A recent study presented at the Musculoskeletal Infection Society Annual Meeting (Aug. 1–2, 2025, Jersey City, N.J.) highlighted the benefits of implementing a standardized protocol for managing periprosthetic joint infections (PJI) following total joint arthroplasty. Researchers found that using a structured approach to debridement, antibiotics, and implant retention (DAIR) resulted in significantly improved patient outcomes compared with non-standardized methods.
Study Overview
Alberto Carli, MD, a hip and knee replacement surgeon at the Hospital for Special Surgery, and colleagues conducted a retrospective review of patients who underwent DAIR procedures for PJI between October 2018 and January 2025. The study analyzed two patient cohorts:
- Standardized DAIR group (n = 75): Procedures followed a defined protocol incorporating two antiseptic solutions — 10% povidone-iodine and Bactisure (Zimmer Biomet).

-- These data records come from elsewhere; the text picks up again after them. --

-- ==== Sys2Proof/Certificates/Slice0/Obligations.lean ====
section
/-! DEFINITION. The statements for the provers. Each docstring names the rules of spec/ that a statement formalises;
`dt` is the local time that a row carries (log 1). A next state given as an update of the state before says by its form
that nothing else changes. -/

section Statements

open Sys2Proof Sys2Proof.Machine

/-! ### The step, the resets and time -/

/-- The step takes the command at the front of the queue and executes it with the queue's rest. With nothing waiting
one µs of local time passes: that is the model's choice (log 1), which lets R21's count run. -/
def Obligations.StepRunsFrontCommand : Prop :=
  (∀ (c : Instr) (rest : List Instr) (s : State),
    Machine.step { s with pending := c :: rest } = exec c { s with pending := rest })
  ∧ ∀ s : State, s.pending = [] →
    Machine.step s = .next { s with time := { s.time with localTime := s.time.localTime + 1 } }

/-- R19, R33, R52, R75, R104, R125, R146, R162, R185, R191, R200, R206: what hardware reset leaves of any state; what
waits outside the part stays. -/
def Obligations.HardwareResetLeavesResetValues : Prop :=
  (∀ s : State, Runs .hardwareReset s { State.reset with pending := s.pending })
  ∧ let s := State.reset
    (s.time.state = .noTime ∧ s.time.localTime = 0 ∧ s.time.anchor = none ∧ s.time.lastFault = .none)
    ∧ (∀ sen, (s.intake.get sen).state = .off ∧ (s.intake.get sen).correction = .both .default
        ∧ (s.ring.get sen).newest = none ∧ (s.ring.get sen).slots = [] ∧ (s.ring.get sen).pageMap = []
        ∧ (s.channel sen .p).state = .blind ∧ (s.channel sen .s).state = .blind
        ∧ s.refiner.queues.get sen = [] ∧ s.refiner.gapCut.get sen = none)
    ∧ s.pageSize = ⟨.p256, .p256⟩ ∧ s.autoClear = false
    ∧ (s.refiner.lastGranted = .s3 ∧ s.refiner.mode = .rotating ∧ s.refiner.aging = 4 ∧ s.refiner.stateNum = 0)
    ∧ (s.table.records = [] ∧ s.table.nextId = 1 ∧ s.grouper.groups = [] ∧ s.grouper.nextId = 1)
    ∧ (s.arbiter.path = .free ∧ s.arbiter.lastGrant = .chain .b ∧ s.arbiter.lastChain = .b
        ∧ s.arbiter.policy = .refinerFirst)
    ∧ (∀ p, s.attached p = false ∧ s.notices p = [] ∧ (s.offers.get p).setting = .all ∧ (s.chain p).state = .empty
        ∧ (s.ports.get p).slot = .idle ∧ (s.ports.get p).reject = false ∧ (s.ports.get p).timeout = 30
        ∧ (s.ports.get p).timer = none ∧ (s.attention.get p).pending = 0#10
        ∧ (s.attention.get p).mask = BitVec.allOnes 10 ∧ (s.attention.get p).lineMode = .level
        ∧ (s.attention.get p).clearMode = .explicit ∧ s.attentionLine p = false)
    ∧ s.frozen = false ∧ s.softResets = 0

/-- Every invariant of Safety.lean holds after hardware reset. -/
def Obligations.InvariantsHoldAtReset : Prop :=
  OfferInv State.reset ∧ StoreInv State.reset ∧ RateInv State.reset ∧ PortInv State.reset ∧ TableInv State.reset
    ∧ SignalInv State.reset ∧ CapacityInv State.reset ∧ CountInv State.reset ∧ TimeInv State.reset
    ∧ PageInv State.reset ∧ NoticeInv State.reset

/-- R21: every row but HARDWARE_RESET moves local time on by what it carries; R27, R33: no such row leaves LOCKED or
HOLDOVER for NO_TIME. -/
def Obligations.TimeRunsOnThroughEveryRow : Prop :=
  ∀ (i : Instr) (s : State), i ≠ .hardwareReset → ∃ t, Runs i s t
    ∧ t.time.localTime = s.time.localTime + i.elapsed
    ∧ (s.time.state ≠ .noTime → t.time.state ≠ .noTime)

/-- R22, R27: idle time of 5,000 µs divides the Time Link into messages, and a message arrives when the line has been
idle so long after it. A good message becomes pending, and one whose flag is clear sends a LOCKED Timebase to HOLDOVER
with TIME_FAULT and cause LOST; any other message removes the pending one and is counted. How a row carries the
characters, and that the line counts as idle from reset on, is the model's (log 38). -/
def Obligations.TimeLinkMessagePendsOrIsCounted : Prop :=
  (∀ (dt : Nat) (l : List TimedChar) (s : State) (line : Option (List LineChar)) (since : Nat),
    let now := s.time.localTime + dt
    LineCarries s.time now l line since →
    (now < since + 5000 ∨ line = none → Runs (.timeLinkMessage dt l) s
      { s with time := { s.time with localTime := now, line := line, idleSince := since } })
    ∧ (since + 5000 ≤ now →
      (∀ b1 b2 b3 b4 b5 : Byte,
        line = some ([0xD4#8, b1, b2, b3, b4, b5, 0xD4#8 ^^^ b1 ^^^ b2 ^^^ b3 ^^^ b4 ^^^ b5].map
          fun b => { byte := b, framingError := false }) →
        ∃ t, Runs (.timeLinkMessage dt l) s t
          ∧ t = { s with time := t.time, attention := t.attention }
          ∧ t.time = { s.time with
              localTime := now
              line := none
              idleSince := since
              state := t.time.state
              lastFault := t.time.lastFault
              pendingMessage := some
                { seconds := (b1 ++ b2 ++ b3 ++ b4).toNat, locked := b5.getLsbD 0, arrival := since + 5000 } }
          ∧ (if b5.getLsbD 0 = false ∧ s.time.state = .locked then
              t.time.state = .holdover ∧ t.time.lastFault = .lost ∧ ∀ p, Pends t p .timeFault
            else t.time.state = s.time.state ∧ t.time.lastFault = s.time.lastFault ∧ t.attention = s.attention))
      ∧ ∀ chars, line = some chars →
        chars.length ≠ 7 ∨ (∃ c ∈ chars, c.framingError = true) ∨ (chars.map (·.byte)).head? ≠ some 0xD4#8
          ∨ (chars.map (·.byte)).foldl (· ^^^ ·) 0#8 ≠ 0#8 →
        Runs (.timeLinkMessage dt l) s { s with time := { s.time with
          localTime := now
          line := none
          idleSince := since
          pendingMessage := none
          badMessages := min (s.time.badMessages + 1) 65535 } }))
  ∧ ∀ (dt : Nat) (l : List TimedChar) (c : TimedChar) (rest : List TimedChar) (s : State),
    let now := s.time.localTime + dt
    (match l.getLast? with
      | none => s.time.idleSince + 5000 + c.began ≤ now
      | some d => c.began + 5000 ≤ d.ended ∧ d.ended ≤ now) →
    ∃ u, Runs (.timeLinkMessage dt l) s u ∧ u.time.line = none
      ∧ exec (.timeLinkMessage dt (l ++ c :: rest)) s = exec (.timeLinkMessage 0 (c :: rest)) u

/-- R24 to R26, R29: a mark that finds a pending message with its flag set renews the anchor and locks the Timebase; a
difference of more than 1,000 µs from the time held is a STEP with TIME_FAULT. Any other mark is ignored and counted. -/
def Obligations.SecondMarkRenewsAnchorOrIsIgnored : Prop :=
  (∀ (dt : Nat) (s : State) (m : TimeMessage), s.time.pendingMessage = some m → m.locked = true →
    let now := s.time.localTime + dt
    ∃ t, Runs (.secondMark dt) s t
      ∧ t = { s with time := t.time, attention := t.attention }
      ∧ t.time = { s.time with
          localTime := now
          state := .locked
          anchor := some { localTime := now, absTime := { seconds := m.seconds, micros := 0 } }
          lastValidMark := some now
          pendingMessage := none
          lastFault := t.time.lastFault
          stepSize := t.time.stepSize }
      ∧ (∀ a, s.time.anchor = some a → s.time.state ≠ .noTime →
          1000 < AbsTime.distance (a.absAt now) { seconds := m.seconds, micros := 0 } →
          t.time.lastFault = .step
            ∧ t.time.stepSize = min (AbsTime.distance (a.absAt now) { seconds := m.seconds, micros := 0 }) 4294967295
            ∧ ∀ p, Pends t p .timeFault)
      ∧ ((s.time.state = .noTime ∨ s.time.anchor = none ∨ ∃ a, s.time.anchor = some a
            ∧ AbsTime.distance (a.absAt now) { seconds := m.seconds, micros := 0 } ≤ 1000) →
          t.time.lastFault = s.time.lastFault ∧ t.time.stepSize = s.time.stepSize ∧ t.attention = s.attention))
  ∧ ∀ (dt : Nat) (s : State), (∀ m, s.time.pendingMessage = some m → m.locked = false) →
    Runs (.secondMark dt) s { s with time := { s.time with
      localTime := s.time.localTime + dt
      pendingMessage := none
      missedMarks := min (s.time.missedMarks + 1) 65535 } }

/-- R23, R27: a pending message leaves after 1,000,000 µs, and a LOCKED Timebase loses time 2,500,000 µs after its last
valid mark. (That an expiry row whose time has not come passes time alone is the model's: log 2.) -/
def Obligations.TimebaseExpiriesActWhenDue : Prop :=
  (∀ (dt : Nat) (s : State) (m : TimeMessage), s.time.pendingMessage = some m →
    Runs (.pendingMessageExpiry dt) s { s with time := { s.time with
      localTime := s.time.localTime + dt
      pendingMessage := if m.arrival + 1000000 ≤ s.time.localTime + dt then none else some m } })
  ∧ (∀ (dt : Nat) (s : State) (m : Nat), s.time.state = .locked → s.time.lastValidMark = some m →
    m + 2500000 ≤ s.time.localTime + dt → ∃ t, Runs (.markLoss dt) s t
      ∧ t = { s with time := t.time, attention := t.attention }
      ∧ t.time = { s.time with localTime := s.time.localTime + dt, state := .holdover, lastFault := .lost }
      ∧ ∀ p, Pends t p .timeFault)
  ∧ ∀ (dt : Nat) (s : State), s.time.state ≠ .locked ∨ (∀ m, s.time.lastValidMark = some m →
      s.time.localTime + dt < m + 2500000) →
    Runs (.markLoss dt) s { s with time := { s.time with localTime := s.time.localTime + dt } }

/-! ### Sample Intake -/

/-- R15, R16: "rounded to nearest, with ties away from zero", for the rounding that correction uses. -/
def Obligations.RoundingIsToNearestTiesAway : Prop :=
  ∀ (x : Int) (d : Nat), 0 < d →
    2 * (x - roundDiv x d * (d : Int)).natAbs ≤ d
      ∧ (2 * (x - roundDiv x d * (d : Int)).natAbs = d → x.natAbs < (roundDiv x d * (d : Int)).natAbs)

/-- R4, R6, R7, R9, R12, R13, R15, R16, R36: a frame of a RUNNING sensor with no application pending. A good frame in
its turn leaves the intake record as R6 and R13 say, and where the page in use is OPEN and not full, the corrected set
stands at the next sample number and no other slot changes. A short jump of d puts d held sets before its own, with
SEQUENCE, and each of the first seven bad frames in a row puts one held set, with PARITY. The corrected set is that of
offset, gain and rotation, each rounded and saturated, with CLIP and CAL; a held set is the last good one. -/
def Obligations.GoodFrameInTurnIsStored : Prop :=
  (∀ (dt : Nat) (bytes : List Byte) (f : Frame) (s : State),
    parseFrame bytes = some f → f.good = true → (s.intake.get f.sensor).state = .running →
    (s.intake.get f.sensor).applyPending = false → (s.intake.get f.sensor).expected = some f.sequence →
    let r := s.intake.get f.sensor
    let set := correct r.correction.active f
    ∃ t, Runs (.sampleLinkFrame dt bytes) s t
      ∧ t.intake = s.intake.set f.sensor { r with
          expected := some (f.sequence + 1#8)
          lastGood := some set
          consecutiveBad := 0
          consecutiveGood := min (r.consecutiveGood + 1) 64
          flags := if s.autoClear = true ∧ r.consecutiveGood + 1 = 64 then ⟨false, false, false⟩ else r.flags
          silenceTimer := some (s.time.localTime + dt) }
      ∧ (∀ n, (s.ring.get f.sensor).newest = some n → (s.ring.get f.sensor).page = some .opened →
          (n + 1) % s.pageSize.active.sets ≠ 0 →
          (t.ring.get f.sensor).newest = some (n + 1)
            ∧ (t.ring.get f.sensor).oldest = (s.ring.get f.sensor).oldest
            ∧ Store.read (t.ring.get f.sensor).slots ((n + 1) % 32768) = some set
            ∧ ∀ k, k ≠ (n + 1) % 32768 →
                Store.read (t.ring.get f.sensor).slots k = Store.read (s.ring.get f.sensor).slots k)
      ∧ (∀ other, other ≠ f.sensor → (t.ring.get other).slots = (s.ring.get other).slots
          ∧ (t.ring.get other).newest = (s.ring.get other).newest ∧ t.detector.get other = s.detector.get other)
      ∧ t.time = { s.time with localTime := s.time.localTime + dt } ∧ t.ports = s.ports ∧ t.presets = s.presets
      ∧ t.arbiter = s.arbiter ∧ t.pageSize = s.pageSize ∧ t.frozen = s.frozen
      ∧ t.malformedFrames = s.malformedFrames)
  ∧ (∀ (dt : Nat) (bytes : List Byte) (f : Frame) (next : BitVec 8) (s : State),
    parseFrame bytes = some f → f.good = true → (s.intake.get f.sensor).state = .running →
    (s.intake.get f.sensor).applyPending = false → (s.intake.get f.sensor).expected = some next →
    let r := s.intake.get f.sensor
    let d := (f.sequence - next).toNat
    let set := correct r.correction.active f
    1 ≤ d → d ≤ 15 →
    ∃ t, Runs (.sampleLinkFrame dt bytes) s t
      ∧ t.intake = s.intake.set f.sensor { r with
          expected := some (f.sequence + 1#8)
          lastGood := some set
          consecutiveBad := 0
          consecutiveGood := 0
          flags := { r.flags with sequence := true }
          silenceTimer := some (s.time.localTime + dt) }
      ∧ (r.flags.sequence = false → ∀ p, Pends t p .intakeFault)
      ∧ (PageInv s → Takes s t f.sensor (List.replicate d (heldSet r.lastGood) ++ [set]))
      ∧ SparesOthers s t f.sensor dt)
  ∧ (∀ (dt : Nat) (bytes : List Byte) (f : Frame) (s : State),
    parseFrame bytes = some f → f.good = false → (s.intake.get f.sensor).state = .running →
    (s.intake.get f.sensor).applyPending = false → (s.intake.get f.sensor).consecutiveBad < 7 →
    let r := s.intake.get f.sensor
    ∃ t, Runs (.sampleLinkFrame dt bytes) s t
      ∧ t.intake = s.intake.set f.sensor { r with
          expected := r.expected.map (· + 1#8)
          consecutiveBad := r.consecutiveBad + 1
          consecutiveGood := 0
          flags := { r.flags with parity := true }
          silenceTimer := some (s.time.localTime + dt) }
      ∧ (r.flags.parity = false → ∀ p, Pends t p .intakeFault)
      ∧ (PageInv s → Takes s t f.sensor [heldSet r.lastGood])
      ∧ SparesOthers s t f.sensor dt)
  ∧ heldSet none = ⟨0, 0, 0, true, false, false⟩
  ∧ (∀ x : SampleSet, heldSet (some x) = { x with held := true, clip := false })
  ∧ ∀ (g : CorrectionGroup) (f : Frame),
    let sat := fun x : Int => max (-8388607) (min 8388607 x)
    let gain := fun (raw offset : Int) (k : Nat) => roundDiv ((raw - offset) * (k : Int)) 16384
    let z := gain f.z g.offsetZ g.gainZ
    let h1 := gain f.h1 g.offsetH1 g.gainH1
    let h2 := gain f.h2 g.offsetH2 g.gainH2
    let n := roundDiv (g.cosine * sat h1 - g.sine * sat h2) 16384
    let e := roundDiv (g.sine * sat h1 + g.cosine * sat h2) 16384
    correct g f = { z := sat z, n := sat n, e := sat e, held := false, clip := (correct g f).clip, cal := f.cal }
      ∧ ((correct g f).clip = true ↔ f.clip = true ∨ ∃ x ∈ [z, h1, h2, n, e], x < -8388607 ∨ 8388607 < x)
      ∧ (∀ raw offset : Int, gain raw offset 0 = 0)
      ∧ sat (gain (-8388608) 0 16384) = -8388607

- Non-standardized DAIR group (n = 75): Procedures performed without a unified protocol, where the choice of antiseptic or steps varied by surgeon preference.
To ensure comparability, patients in both groups were matched by American Society of Anesthesiologists (ASA) scores, chronicity of infection, and whether their surgeries occurred within two years of each other.
Outcomes Measured
The researchers defined primary outcomes as the proportion of patients who avoided any subsequent surgery related to infection within two years of their DAIR procedure.
Secondary outcomes included:
- Length of hospital stay, measured in admission days.
- Rate of wound-related complications, broadly defined as wound dehiscence, requirement of postoperative antibiotics, or reoperation due to wound problems.
Results
Carli reported that patients treated under the standardized protocol had superior outcomes:
- 85% of patients did not require additional infection-related surgery at two years post-procedure.
- In contrast, only 65% of patients in the non-standardized group avoided further surgery.
This difference translated into a significantly higher implant survivorship rate for patients in the standardized DAIR group. The results suggest that the consistent use of antiseptic solutions and a structured, repeatable process can have a meaningful impact on long-term surgical outcomes.
Clinical Implications
Carli emphasized that the findings are less about proving the superiority of one antiseptic solution over another and more about demonstrating the value of systematic standardization. He noted that institutions without a formalized DAIR approach could achieve better patient outcomes by adopting standardized protocols and then tracking outcomes to evaluate effectiveness.
According to Carli, such protocols can help hospitals and surgical teams:
- Deliver more efficient and cost-effective care, by reducing the need for repeat procedures.
- Improve patient safety and satisfaction, through better implant survival and fewer complications.
- Establish benchmarks that allow for continuous quality improvement in the treatment of periprosthetic joint infections.
Expert Recommendation
Dr. Carli concluded that orthopedic surgeons and institutions should actively implement standardized DAIR pathways. By formalizing these processes, healthcare providers may not only improve infection management but also optimize resource utilization and ultimately enhance the quality of patient care.
Source: Sculco P, et al. Paper 1507. Presented at: Musculoskeletal Infection Society Annual Meeting; Aug. 1–2, 2025; Jersey City, N.J.
Disclosure: Dr. Alberto Carli reports consulting for Zimmer Biomet.